§ **Provided material**:
=======
@[simp] theorem sampleSensors_frame (r : Nat → Nat) (s : State) :
    (sampleSensors r s).ru = s.ru ∧ (sampleSensors r s).pu = s.pu ∧ (sampleSensors r s).sc = s.sc ∧
    (sampleSensors r s).wc = s.wc ∧ (sampleSensors r s).cq = s.cq ∧ (sampleSensors r s).xp = s.xp ∧
    (sampleSensors r s).mem = s.mem ∧ (sampleSensors r s).pending = s.pending ∧
    (sampleSensors r s).freeCount = s.freeCount := by
  simp [sampleSensors]

@[simp] theorem testDelay_frame (i : Nat) (d : Delay) (s : State) :
    (testDelay i d s).pu = s.pu ∧ (testDelay i d s).sc = s.sc ∧ (testDelay i d s).wc = s.wc ∧
    (testDelay i d s).fu = s.fu ∧ (testDelay i d s).mem = s.mem ∧ (testDelay i d s).pending = s.pending ∧
    (testDelay i d s).freeCount = s.freeCount := by
  unfold testDelay
  split
  · simp
  · split <;> simp

@[simp] theorem testDelay_port (i : Nat) (d : Delay) (s : State) :
    (testDelay i d s).xp.run = s.xp.run ∧ (testDelay i d s).xp.xbase = s.xp.xbase ∧
    (testDelay i d s).xp.attn = s.xp.attn ∧ (testDelay i d s).xp.attnen = s.xp.attnen ∧
    (testDelay i d s).xp.postQueue = s.xp.postQueue ∧ (testDelay i d s).xp.faultCode = s.xp.faultCode ∧
    (testDelay i d s).xp.faultIndex = s.xp.faultIndex ∧ (testDelay i d s).xp.refusedSlot = s.xp.refusedSlot ∧
    (testDelay i d s).xp.refusal = s.xp.refusal ∧ (testDelay i d s).xp.faultArea = s.xp.faultArea ∧
    (testDelay i d s).xp.faultAddr = s.xp.faultAddr ∧ (testDelay i d s).xp.stopRequested = s.xp.stopRequested ∧
    (testDelay i d s).xp.stopStage = s.xp.stopStage ∧ (testDelay i d s).xp.sheet = s.xp.sheet ∧
    (testDelay i d s).xp.clampCount = s.xp.clampCount ∧ (testDelay i d s).xp.publishCount = s.xp.publishCount ∧
    (testDelay i d s).xp.publication = s.xp.publication ∧
    (testDelay i d s).xp.publishWanted = s.xp.publishWanted := by
  unfold testDelay
  split
  · simp
  · split <;> simp

@[simp] theorem makeNote_frame (n : Note) (s : State) :
    (makeNote s n).fu = s.fu ∧ (makeNote s n).mem = s.mem ∧ (makeNote s n).pending = s.pending ∧
    (makeNote s n).freeCount = s.freeCount := by
  unfold makeNote
  split <;> (try split) <;> simp

@[simp] theorem makeNote_port (n : Note) (s : State) :
    (makeNote s n).xp.run = s.xp.run ∧ (makeNote s n).xp.xbase = s.xp.xbase ∧
    (makeNote s n).xp.attnen = s.xp.attnen ∧ (makeNote s n).xp.postQueue = s.xp.postQueue ∧
    (makeNote s n).xp.faultCode = s.xp.faultCode ∧ (makeNote s n).xp.faultIndex = s.xp.faultIndex ∧
    (makeNote s n).xp.refusedSlot = s.xp.refusedSlot ∧ (makeNote s n).xp.refusal = s.xp.refusal ∧
    (makeNote s n).xp.faultArea = s.xp.faultArea ∧ (makeNote s n).xp.faultAddr = s.xp.faultAddr ∧
    (makeNote s n).xp.stopRequested = s.xp.stopRequested ∧ (makeNote s n).xp.stopStage = s.xp.stopStage ∧
    (makeNote s n).xp.sheet = s.xp.sheet ∧ (makeNote s n).xp.clampCount = s.xp.clampCount ∧
    (makeNote s n).xp.publishCount = s.xp.publishCount ∧ (makeNote s n).xp.publication = s.xp.publication ∧
    (makeNote s n).xp.publishWanted = s.xp.publishWanted := by
  unfold makeNote
  split <;> (try split) <;> simp

@[simp] theorem commitNotes_frame (w : Work) (s : State) :
    (commitNotes w s).fu = s.fu ∧ (commitNotes w s).mem = s.mem ∧ (commitNotes w s).pending = s.pending ∧
    (commitNotes w s).freeCount = s.freeCount := by
  unfold commitNotes
  refine ⟨?_, ?_, ?_, ?_⟩ <;>
    exact (foldl_view _ _ (fun s a => by simp) _ _).trans (by simp)
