/-- Every command keeps the moved-from lists, the bounds and the page's bound. -/
theorem exec_keeps {c : Instr} {s t : State} (h : exec c s = .next t) : Keeps s t := by
  cases c with
  | hostMemoryWrite a bs =>
    simp only [exec, execHostMemoryWrite] at h
    split_ifs at h
    obtain rfl := Host.Outcome.next.inj h
    exact .onMem _
  | stop =>
    obtain rfl := Host.Outcome.next.inj h
    split
    · exact enterStopping_keeps s
    · exact .onXp_of_eq rfl
    all_goals exact .refl s
  | cueRequest r =>
    obtain rfl := Host.Outcome.next.inj h
    split
    · exact clockReport_keeps _ _ s
    · exact takeRequest_keeps _ s
  | pendingChangeExpiry p =>
    obtain rfl := Host.Outcome.next.inj h
    split
    · exact pendingExpired_keeps p _ s
    · exact .refl s
  | reset | powerOnReset => obtain rfl := Host.Outcome.next.inj h; exact resetPart_keeps s
  | attnWrite | attnenWrite => obtain rfl := Host.Outcome.next.inj h; exact .onXp_of_eq rfl
  | registerWriteIgnored | presentEdge => obtain rfl := Host.Outcome.next.inj h; exact .refl s
  | start => obtain rfl := Host.Outcome.next.inj h; exact (beginStart_keeps s).ite
  | post v => obtain rfl := Host.Outcome.next.inj h; exact takePost_keeps _ s
  | xbaseWrite => obtain rfl := Host.Outcome.next.inj h; exact (Keeps.onXp_of_eq rfl).ite
  | headerReadComplete => obtain rfl := Host.Outcome.next.inj h; exact onData_keeps headerReturned_keeps s
  | takenWriteComplete => obtain rfl := Host.Outcome.next.inj h; exact onLanded_keeps takenWritten_keeps s
  | fetchCompletion => obtain rfl := Host.Outcome.next.inj h; exact onData_keeps (fun _ => fetchCompleted_keeps _) s
  | resultWriteComplete => obtain rfl := Host.Outcome.next.inj h; exact onLanded_keeps resultWritten_keeps s
  | doneWriteComplete => obtain rfl := Host.Outcome.next.inj h; exact onLanded_keeps doneWritten_keeps s
  | layoutReadComplete i => obtain rfl := Host.Outcome.next.inj h; exact complete_keeps (fun _ t => layoutReturned_keeps _ i t) s
  | runningTick => obtain rfl := Host.Outcome.next.inj h; exact ((evaluate_keeps s).trans (rampDims_keeps _)).ite
  | flashEnd => obtain rfl := Host.Outcome.next.inj h; exact (endFlashes_keeps s).ite
  | noticeExpiry => obtain rfl := Host.Outcome.next.inj h; exact (expireNotices_keeps s).ite
  | noticeRepeat => obtain rfl := Host.Outcome.next.inj h; exact (repeatNotices_keeps s).ite
  | slewPoint => obtain rfl := Host.Outcome.next.inj h; exact (slewPoint_keeps s).ite
  | stationSecond => obtain rfl := Host.Outcome.next.inj h; exact (takeStationSecond_keeps s).ite
  | stationMinute => obtain rfl := Host.Outcome.next.inj h; exact (takeStationMinute_keeps s).ite
  | dayRollover => obtain rfl := Host.Outcome.next.inj h; exact (advance_keeps 1 s).ite
  | holdoverTimeout => obtain rfl := Host.Outcome.next.inj h; exact (enterHoldover_keeps s).ite
  | mark level => obtain rfl := Host.Outcome.next.inj h; exact markSample_keeps level s
  | contactLevelChange line input => obtain rfl := Host.Outcome.next.inj h; exact contactSample_keeps line _ _ s
  | absentEdge p => obtain rfl := Host.Outcome.next.inj h; exact absentEdge_keeps p s
  | sensorSample => obtain rfl := Host.Outcome.next.inj h; exact (sampleSensors_keeps _ s).ite
  | framePeriod => obtain rfl := Host.Outcome.next.inj h; exact (requestFrame_keeps s).ite
  | frameRequest => obtain rfl := Host.Outcome.next.inj h; exact requestFrame_keeps s
  | nameReadComplete => obtain rfl := Host.Outcome.next.inj h; exact onData_keeps (fun _ => nameAnswered_keeps _) s
  | laneTransmissionComplete n => obtain rfl := Host.Outcome.next.inj h; exact ((transmissionDone_keeps n s).trans (progressFrame_keeps _)).trans (advanceStop_keeps _)
  | removalRequest ids => obtain rfl := Host.Outcome.next.inj h; exact takeRemoval_keeps ids s
  | stateWordReadComplete => obtain rfl := Host.Outcome.next.inj h; exact onData_keeps (fun _ => stateWordReturned_keeps _) s
  | pageRetry => obtain rfl := Host.Outcome.next.inj h; exact retryReached_keeps s
  | cueRecordWriteComplete => obtain rfl := Host.Outcome.next.inj h; exact onLanded_keeps recordWritten_keeps s
  | holdExpiry => obtain rfl := Host.Outcome.next.inj h; exact holdExpired_keeps s
  | pageHeaderWriteComplete => obtain rfl := Host.Outcome.next.inj h; exact onLanded_keeps pageHeaderWritten_keeps s
  | closedWriteComplete => obtain rfl := Host.Outcome.next.inj h; exact onLanded_keeps pageClosed_keeps s
  | strobePulseEnd n => obtain rfl := Host.Outcome.next.inj h; exact setLine_keeps n _ s
  | tallyHalfwordReadComplete => obtain rfl := Host.Outcome.next.inj h; exact onData_keeps (fun _ => tallyHalfRead_keeps _) s
  | tallyWordReadComplete => obtain rfl := Host.Outcome.next.inj h; exact onData_keeps (fun _ => tallyWordRead_keeps _) s
  | tallyHalfwordWriteComplete => obtain rfl := Host.Outcome.next.inj h; exact onLanded_keeps tallyHalfWritten_keeps s
  | tallyWordWriteComplete => obtain rfl := Host.Outcome.next.inj h; exact onLanded_keeps tallyWordWritten_keeps s
  | publishCountWriteComplete => obtain rfl := Host.Outcome.next.inj h; exact onLanded_keeps publishCountWritten_keeps s
  | publishContentWriteComplete => obtain rfl := Host.Outcome.next.inj h; exact onLanded_keeps publishContentWritten_keeps s
  | memoryFault => obtain rfl := Host.Outcome.next.inj h; exact linkFault_keeps s
  | memoryRequestTimeout => obtain rfl := Host.Outcome.next.inj h; exact (linkFault_keeps s).ite
  | openWriteComplete => obtain rfl := Host.Outcome.next.inj h; exact onLanded_keeps openWritten_keeps s
  | dimPeriodStart => obtain rfl := Host.Outcome.next.inj h; exact onDims_keeps _ s

/-- A millisecond of running time moves the Station Clock alone (log 2). -/
theorem tick_keeps (s : State) : Keeps s (tick s) := by
  refine .of_blocks ?_ ?_ ?_ ?_ ?_ ?_ <;> (unfold tick; dsimp only; split <;> rfl)

/-- Every step keeps the moved-from lists, the bounds and the page's bound. -/
theorem step_keeps {s t : State} (h : step s = .next t) : Keeps s t := by
  cases hp : s.pending with
  | nil =>
    obtain rfl : tick s = t := by simpa [step, hp] using h
    exact tick_keeps s
  | cons c rest =>
    have run : exec c { s with pending := rest } = .next t := by simpa [step, hp] using h
    have queue : Keeps s { s with pending := rest } := .of_blocks rfl rfl rfl rfl rfl rfl
    exact queue.trans (exec_keeps run)

/-- Settles O58: no operation spoils a moved-from list. -/
theorem movedFromListsStayShort : Obligations.MovedFromListsStayShort :=
  fun _ _ inv h => (step_keeps h).moved inv

/-- Settles O59: no operation passes a bound. -/
theorem queuesStayBounded : Obligations.QueuesStayBounded :=
  fun _ _ h => ⟨(step_keeps h).queueInv, (step_keeps h).page⟩

end Sys2Proof.Machine


/-! SUPPORT. What a lane has been given stays with it until it is sent: the line records of panels and the pending clock
records, through every operation of the lanes (R126 to R129). -/

namespace Sys2Proof.Machine

open Sys2Proof.Safety

/-- A property that each step of a fold keeps holds after the fold. -/
theorem foldl_keeps {σ α : Type} {f : σ → α → σ} {P : σ → Prop} {l : List α} (keep : ∀ s, ∀ a ∈ l, P s → P (f s a))
    {s : σ} (h : P s) : P (l.foldl f s) := by
  induction l generalizing s with
  | nil => exact h
  | cons a l ih =>
    exact ih (fun s b hb => keep s b (List.mem_cons_of_mem a hb)) (keep s a List.mem_cons_self h)

/-- A property that one step of a fold brings about, where an invariant of the fold holds, and that the others keep, holds
after the fold. -/
theorem foldl_brings {σ α : Type} {f : σ → α → σ} {I P : σ → Prop} {l : List α} {a : α} (mem : a ∈ l)
    (inv : ∀ s, ∀ b ∈ l, I s → I (f s b)) (here : ∀ s, I s → P (f s a)) (keep : ∀ s, ∀ b ∈ l, P s → P (f s b))
    {s : σ} (start : I s) : P (l.foldl f s) := by
  obtain ⟨l₁, l₂, rfl⟩ := List.append_of_mem mem
  rw [List.foldl_append, List.foldl_cons]
  exact foldl_keeps (fun t b hb => keep t b (by simp [hb]))
    (here _ (foldl_keeps (fun t b hb => inv t b (by simp [hb])) start))

/-! ### The lanes that are there -/

@[simp] theorem onLane_lanes_length (n : Nat) (f : Lane → Lane) (s : State) :
    (onLane n f s).fu.lanes.length = s.fu.lanes.length := by
  simp [onLane]

@[simp] theorem acceptRecord_lanes_length (n : Nat) (r : LineRec) (s : State) :
    (acceptRecord n r s).fu.lanes.length = s.fu.lanes.length :=
  onLane_lanes_length n _ s

@[simp] theorem transmitNext_lanes_length (n : Nat) (s : State) :
    (transmitNext n s).fu.lanes.length = s.fu.lanes.length := by
  obtain h | ⟨l, -, -, ⟨c, cs, -, h⟩ | ⟨r, rs, -, -, -, h⟩ | ⟨r, rs, w, ws, -, -, -, h⟩⟩ := transmitNext_cases n s <;>
    simp [h]

@[simp] theorem handRecord_lanes_length (n : Nat) (r : LineRec) (s : State) :
    (handRecord n r s).fu.lanes.length = s.fu.lanes.length := by
  obtain ⟨-, h⟩ | ⟨l, -, ⟨-, -, h⟩ | h⟩ := handRecord_cases n r s <;> simp [h]

@[simp] theorem handClock_lanes_length (n : Nat) (c : ClockRec) (s : State) :
    (handClock n c s).fu.lanes.length = s.fu.lanes.length := by
  simp [handClock]
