-- ==== Sys2Proof/Laws/Command.lean ====
section
/-! SUPPORT. exec and realExec as one function at two numeric domains, and what no command and no step changes. -/

namespace Sys2Proof

open Machine

/-- The real functions have the named properties (00_scope.md R12). -/
theorem Laws.real_lawful (c : Cfg ℝ) : (Fns.real c).Lawful where
  pi := ⟨Real.pi_gt_three, Real.pi_lt_four⟩
  sin_zero := Real.sin_zero
  sin_le := Real.abs_sin_le_one
  cos_zero := Real.cos_zero
  cos_le := Real.abs_cos_le_one
  tanh_neg := Real.tanh_neg
  tanh_pos x h := by
    show 0 < Real.tanh x
    rw [Real.tanh_eq_sinh_div_cosh]
    exact div_pos (Real.sinh_pos_iff.mpr h) (Real.cosh_pos x)
  tanh_lt := Real.abs_tanh_lt_one
  pow10_zero := Real.rpow_zero 10
  pow10_pos x := Real.rpow_pos_of_pos (by norm_num) x
  pow10_le x h := Real.one_le_rpow (by norm_num) h

namespace Machine

/-- exec is `command` in the domain of the state's configuration. -/
theorem exec_eq_command (i : Instr) (s : State) : exec i s = .next (letI := numOf s.cfg; command i s) := by
  cases i <;> rfl

/-- Where the arithmetic is exact, exec is `command` in exact arithmetic on the rationals. -/
theorem exec_eq_exact {s : State} (h : s.cfg.num ≠ .other) (i : Instr) :
    exec i s = .next (letI := NUM.exact (Fns.rational s.cfg); command i s) := by
  rw [exec_eq_command, Laws.numOf_eq_exact h]

section
variable {V : Type}

theorem unlessBusy_of_busy {s : Over.State V} (h : s.BUSY = true) (f : Over.State V → Over.State V) :
    unlessBusy f s = raise .busy none s := if_pos h

theorem unlessBusy_of_idle {s : Over.State V} (h : s.BUSY = false) (f : Over.State V → Over.State V) :
    unlessBusy f s = f s := if_neg (by rw [h]; decide)

/-- What unlessBusy does keeps what both its branches keep. -/
theorem unlessBusy_keeps {α : Type} (p : Over.State V → α) {f : Over.State V → Over.State V} {s : Over.State V}
    (hr : p (raise .busy none s) = p s) (hf : p (f s) = p s) : p (unlessBusy f s) = p s := by
  unfold unlessBusy
  split <;> assumption

variable [NUM V] [DecidableEq V]

theorem runCommand_keeps (ops : List (MicroOp V)) (s : Over.State V) :
    (runCommand ops s).cfg = s.cfg ∧ (runCommand ops s).inputs = s.inputs :=
  ⟨(runOps_keeps _ _).1, (runOps_keeps _ _).2.2.1⟩

theorem runLatch_keeps (s : Over.State V) : (runLatch s).1.cfg = s.cfg ∧ (runLatch s).1.inputs = s.inputs :=
  ⟨(runOps_keeps _ _).1.trans (runOps_keeps _ _).1, (runOps_keeps _ _).2.2.1.trans (runOps_keeps _ _).2.2.1⟩

omit [NUM V] [DecidableEq V] in
theorem failWith_keeps (e : ErrCode) (i : Option (Nat × Nat)) (s : Over.State V) :
    (failWith e i s).cfg = s.cfg ∧ (failWith e i s).inputs = s.inputs := ⟨rfl, rfl⟩

theorem runBlock_keeps (nch nsamp : Nat) (p : V) (r : Over.State V × Locals V) :
    (runBlock nch nsamp p r).cfg = r.1.cfg ∧ (runBlock nch nsamp p r).inputs = r.1.inputs := by
  obtain ⟨h1, -, h2, -⟩ := runOps_keeps (framesOps r.2.blk nch nsamp ++ publishOps nch nsamp)
    (tick r.1, { r.2 with pIn := p })
  exact ⟨h1.trans (tick_cfg _), h2.trans (tick_inputs _)⟩

theorem processBody_keeps (nch nsamp : Nat) (s : Over.State V) :
    (processBody nch nsamp s).cfg = s.cfg ∧ (processBody nch nsamp s).inputs = s.inputs := by
  have h := runLatch_keeps (acquire s)
  have hs : (acquire s).cfg = s.cfg ∧ (acquire s).inputs = s.inputs := ⟨tick_cfg _, tick_inputs _⟩
  unfold processBody
  dsimp only
  split
  · exact ⟨(failWith_keeps _ _ _).1.trans (h.1.trans hs.1), (failWith_keeps _ _ _).2.trans (h.2.trans hs.2)⟩
  · next p _ =>
    have k := runBlock_keeps nch nsamp p (runLatch (acquire s))
    exact ⟨k.1.trans (h.1.trans hs.1), k.2.trans (h.2.trans hs.2)⟩

/-- No command changes the configuration or takes a word off the port (logs 3, 7). -/
theorem command_keeps (i : Instr) (s : Over.State V) :
    (command i s).cfg = s.cfg ∧ (command i s).inputs = s.inputs := by
  have acq : (acquire s).cfg = s.cfg ∧ (acquire s).inputs = s.inputs := ⟨tick_cfg _, tick_inputs _⟩
  have run (ops : List (MicroOp V)) :
      (runCommand ops (acquire s)).cfg = s.cfg ∧ (runCommand ops (acquire s)).inputs = s.inputs :=
    ⟨(runCommand_keeps ops _).1.trans acq.1, (runCommand_keeps ops _).2.trans acq.2⟩
  have pair {f : Over.State V → Over.State V} (h : (f s).cfg = s.cfg ∧ (f s).inputs = s.inputs) :
      (unlessBusy f s).cfg = s.cfg ∧ (unlessBusy f s).inputs = s.inputs :=
    ⟨unlessBusy_keeps (·.cfg) rfl h.1, unlessBusy_keeps (·.inputs) rfl h.2⟩
  have agent {t : Over.State V} (a : AgentChange s t) : t.cfg = s.cfg ∧ t.inputs = s.inputs := ⟨a.cfg, a.inputs⟩
  cases i with
  | prepare blk fs =>
    refine pair ?_
    split
    · exact acq
    · exact run _
  | reset => exact pair (run _)
  | seed w => exact pair (run _)
  | process nch nsamp =>
    refine pair ?_
    split
    · exact ⟨rfl, rfl⟩
    · split
      · exact ⟨rfl, rfl⟩
      · split
        · exact ⟨rfl, rfl⟩
        · split
          · exact ⟨rfl, rfl⟩
          · exact processBody_keeps _ _ _
  | setpSpeed w => exact agent (setSpeed_change w s)
  | setpForm w => exact agent (setForm_change w s)
  | gettIn | gettOut | gets => exact ⟨rfl, rfl⟩
  | _ w => exact agent (setNum_change _ w s)

/-! A block (46_commands.md R197) -/

/-- An accepted block passes every check before LATCH. -/
theorem process_of_accepted {nch nsamp : Nat} {s : Over.State V} (h : Accepted nch nsamp s) :
    process nch nsamp s = processBody nch nsamp s := by
  have h1 := h.someChannel
  have h2 := h.someFrame
  have h3 := h.channels
  have h4 := h.fits
  unfold process
  rw [unlessBusy_of_idle h.idle, if_neg (by simp only [Config.nchMax]; omega), if_neg (by omega),
    if_neg (by simp [h.prepared]), if_neg (by omega)]

/-- The cells of the scan are those of the block (45_pipeline.md R173). -/
theorem mem_blockCells {nch nsamp : Nat} (hn : nch ≤ 2) {e : Channel × Nat} :
    e ∈ blockCells nch nsamp ↔ inBlock nch nsamp e.1 e.2 := by
  obtain ⟨c, n⟩ := e
  have hc : c ∈ channels nch ↔ c.index < nch := by
    match nch, hn with
    | 0, _ | 1, _ | 2, _ => cases c <;> simp [channels, Channel.index]
  simp [blockCells, inBlock, hc, and_comm]

omit [DecidableEq V] in
/-- The scan of cells that all hold values finds a peak (45_pipeline.md R173). -/
theorem scanPeak_of_full {d : Datapath V} {cells : List (Channel × Nat)}
    (h : ∀ e ∈ cells, (bufRead d e.1 e.2).isSome = true) (p : V) : ∃ q, scanPeak d cells p = .ok q := by
  induction cells generalizing p with
  | nil => exact ⟨p, rfl⟩
  | cons e rest ih =>
    obtain ⟨m, hm⟩ := Option.isSome_iff_exists.mp (h e List.mem_cons_self)
    obtain ⟨q, hq⟩ := ih (fun x hx => h x (List.mem_cons_of_mem _ hx)) (NUM.max p (NUM.abs m))
    exact ⟨q, by rw [scanPeak, hm]; exact hq⟩

/-- With nothing landing, LATCH takes S from P, runs the mapper if DIRTY was 1, and computes the block-local values
(45_pipeline.md R171, R174). -/
theorem runLatch_of_quiet {s : Over.State V} (h : s.arrivals = []) :
    runLatch s = ({ s with
        DIRTY := false
        dp := if s.DIRTY then mapLFO (mapLP (mapHB { s.dp with S := s.P })) else { s.dp with S := s.P } },
      { Locals.start s.cfg s.dp.S with dirty := s.DIRTY, blk := blockLocals s.cfg s.P }) := by
  unfold runLatch
  dsimp only
  rw [runOps_latch _ h, runOps_append]
  dsimp only
  cases hd : s.DIRTY
  · simp [runOps, MicroOp.run, tick_of_quiet, h]
  · rw [if_pos rfl, runOps_mapper _ (by exact h)]
    simp [runOps, MicroOp.run, tick_of_quiet, h]

end

end Machine

end Sys2Proof
end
=======
§ **The problem**: Starting at the first line of the material above, reproduce each line exactly up to and including the line with "(sampleSensors r s).mem".

§ **Response**:
@[simp] theorem sampleSensors_frame (r : Nat → Nat) (s : State) :
    (sampleSensors r s).ru = s.ru ∧ (sampleSensors r s).pu = s.pu ∧ (sampleSensors r s).sc = s.sc ∧
    (sampleSensors r s).wc = s.wc ∧ (sampleSensors r s).cq = s.cq ∧ (sampleSensors r s).xp = s.xp ∧
    (sampleSensors r s).mem = s.mem ∧ (sampleSensors r s).pending = s.pending ∧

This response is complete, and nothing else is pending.